Jordan Barab, deputy assistant secretary for OSHA, testified last week before the U.S. Senate Committee on Health, Education, Labor and Pensions Subcommittee on Employment and Workplace Safety. Part of his prepared statement appears below:

"Chair Murray, Ranking Member Isakson, and members of the subcommittee, thank you for inviting me to join you this morning for this necessary conversation about worker safety in our nation's energy production industries. This issue has most recently been brought to the public's attention in the most tragic way possible, with deaths of 11 workers and injuries to 17 others as the result of the April 20th explosion on the Deepwater Horizon offshore oil drilling platform. The Deepwater Horizon disaster occurred even as OSHA continues to deal with the ramifications of the 2005 fire and explosion at BP's Texas City refinery that killed 15 workers and injured more than 170 others, and to help our Washington State Plan partners investigate the April explosion at a Tesoro refinery that left seven more workers dead.

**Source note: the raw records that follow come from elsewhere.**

/-- Its history: that iteration, and no command that failed. -/
def reversingHistory : History := { writer := .iteration true, fresh := false, clean := true }

/-- The acceptance writes `DIR` and neither `PHASE` nor `OUT`. -/
theorem reversing_accepts :
    ∃ t, step reversing = .next t ∧ t.phase = 1 ∧ t.out = 0x1 ∧ t.dir = false := ⟨_, rfl, rfl, rfl, rfl⟩

theorem reversing_inv : Inv reversing := inv_of_idle rfl (by decide) (by decide) (by decide)

theorem reversing_historyInv : HistoryInv reversingHistory reversing :=
  historyInv_of_iteration (p := 0) nofun (fun _ => rfl) rfl rfl rfl

end Sys2Proof.Machine

namespace Sys2Proof

open Machine

/-- Settles O46, by what the step did. -/
theorem registerInvariantsAreKept : Obligations.RegisterInvariantsAreKept := by
  intro s t hinv hst
  obtain ⟨u, hu, rfl⟩ := did_of_step hst
  exact inv_nextInputs (inv_of_did hinv hu)

/-- Settles O48: nothing is past after reset, and a step is in reset, its release, or one of the ways `OUT` is written
or kept. -/
theorem historyInvariantsAreKept : Obligations.HistoryInvariantsAreKept :=
  ⟨historyInv_start State.reset, fun _ _ _ => historyInv_step⟩

/-- Settles O20, with one clause for reset, one for the steps out of reset and one for INIT. -/
theorem faultIsSticky : Obligations.FaultIsSticky := by
  intro s
  refine ⟨fun hr => ⟨_, step_of_reset hr, by simp⟩, fun ha => ?_, fun hr hh => ⟨_, step_of_release hr hh, ?_⟩⟩
  · obtain ⟨u, -, hst⟩ := step_did s
    exact ⟨_, hst, fault_of_step ha hst⟩
  · rw [nextInputs_fault, init_fault]

/-- Settles O41: of the ways a step can write `OUT` and `PHASE`, only an iteration moves `PHASE`. -/
theorem phaseIsWrittenOnlyByIterations : Obligations.PhaseIsWrittenOnlyByIterations := by
  intro s t ha hst hne
  cases latchStep_of_step ha hst with
  | iteration hs hw _ hphase => exact ⟨hs, hw, by rw [hphase, delta_eq]⟩
  | failedDrive _ _ hphase | cancelled _ _ _ hphase | stopped _ _ _ hphase | kept _ _ _ hphase =>
    exact absurd hphase hne

/-- Settles O42, one way of writing `OUT` after the other. -/
theorem outputsAreWrittenOnlyByIterationsAndOff : Obligations.OutputsAreWrittenOnlyByIterationsAndOff := by
  intro s t ha hst hne
  cases latchStep_of_step ha hst with
  | iteration hs _ hout => exact .inl ⟨hs, fun _ => hout⟩
  | failedDrive hs hw => exact .inl ⟨hs, by simp [hw]⟩
  | cancelled hs hc hout => exact .inr (.inl ⟨hs, hc, hout⟩)
  | stopped hs hstop hout => exact .inr (.inr ⟨hs, hstop, hout⟩)
  | kept _ _ hout => exact absurd hout hne

/-- Settles O43, by what the step did. -/
theorem tableAndConfigurationAreFixed : Obligations.TableAndConfigurationAreFixed := by
  intro s t hst
  obtain ⟨u, hu, rfl⟩ := did_of_step hst
  simpa using did_frame hu

/-- Settles O47, by induction on the number of steps: a run starts with nothing past. -/
theorem historyInvariantsAlongRuns : Obligations.HistoryInvariantsAlongRuns :=
  fun k s _ => historyInv_run k (historyInv_start s)

/-- Refutes O49: after the acceptance of a reversing STEP the outputs still show entry 0, one behind `PHASE = 1` in the old
direction, where the new `DIR` asks for entry 2. -/
theorem not_behindPhaseByTheCurrentDirection : ¬ Obligations.BehindPhaseByTheCurrentDirection := by
  intro h
  obtain ⟨t, hst, hphase, hout, hdir⟩ := reversing_accepts
  have hkept := h reversingHistory reversing t true true reversing_historyInv reversing_inv hst rfl rfl rfl
  rw [hout, step_ct hst, hphase, hdir] at hkept
  exact absurd hkept (by decide)

/-- Settles O45: the default interval is a positive number of ticks for every `TICK`. -/
theorem registerInvariantsAtReset : Obligations.RegisterInvariantsAtReset :=
  inv_of_idle rfl ⟨Config.intervalTicks_default_ne_zero, by decide⟩ (Nat.zero_le 4) (absurd rfl)

/-- Settles O55, by the definition of the output ports. -/
theorem portsShowTheirRegisters : Obligations.PortsShowTheirRegisters :=
  fun _ => ⟨by simp [outputs], rfl, rfl, rfl, rfl, rfl⟩

end Sys2Proof
end

section
/-! The command word and its acceptance (30_encoding.md sections 2 to 6): what the decoder makes of each opcode, against
the encoder and against the bits of the word, and the command port. -/

namespace Sys2Proof

open Machine
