/-- Every Peat register of each range exists (02 R112). -/
def peatRangeOk (rs : List (Nat × Nat)) : Bool := rs.all fun r => decide (r.1 + r.2 ≤ 4096)

/-- An address fault of one access: range first, then alignment (02 R91, 03 R203). -/
def accFaults (n al : Nat) (lane a : Nat) : List (Nat × Nat × Nat) :=
  (if a + n > 0x100000 then [(2, lane, a)] else []) ++ (if a % al ≠ 0 then [(3, lane, a)] else [])

end Sys2Proof.Machine
end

"What have we learned from these tragic events? Certainly we have learned that in our nation's energy producing industry, the status quo is not working. In the past four months alone, at least 58 workers have died in explosions, fires and collapses at refineries, coal mines, an oil drilling rig and a natural-gas-fired power plant construction site. Not all of these tragedies are within OSHA's jurisdiction; the Deepwater Horizon was an offshore drilling facility, technically a "vessel" not subject to OSHA requirements, while mine safety is within the purview of OSHA's sister agency, the Mine Safety and Health Administration. Nevertheless, the toll of worker deaths and injuries on the job is sounding an alarm about a major problem throughout the energy industries ― a problem that OSHA must help address.

"Secretary Hilda Solis' vision for the Department of Labor is "good jobs for everyone." Good jobs are safe jobs, and we must do more to ensure that all of our nation's workers, including those in the energy industries, can go home safely when their work is done.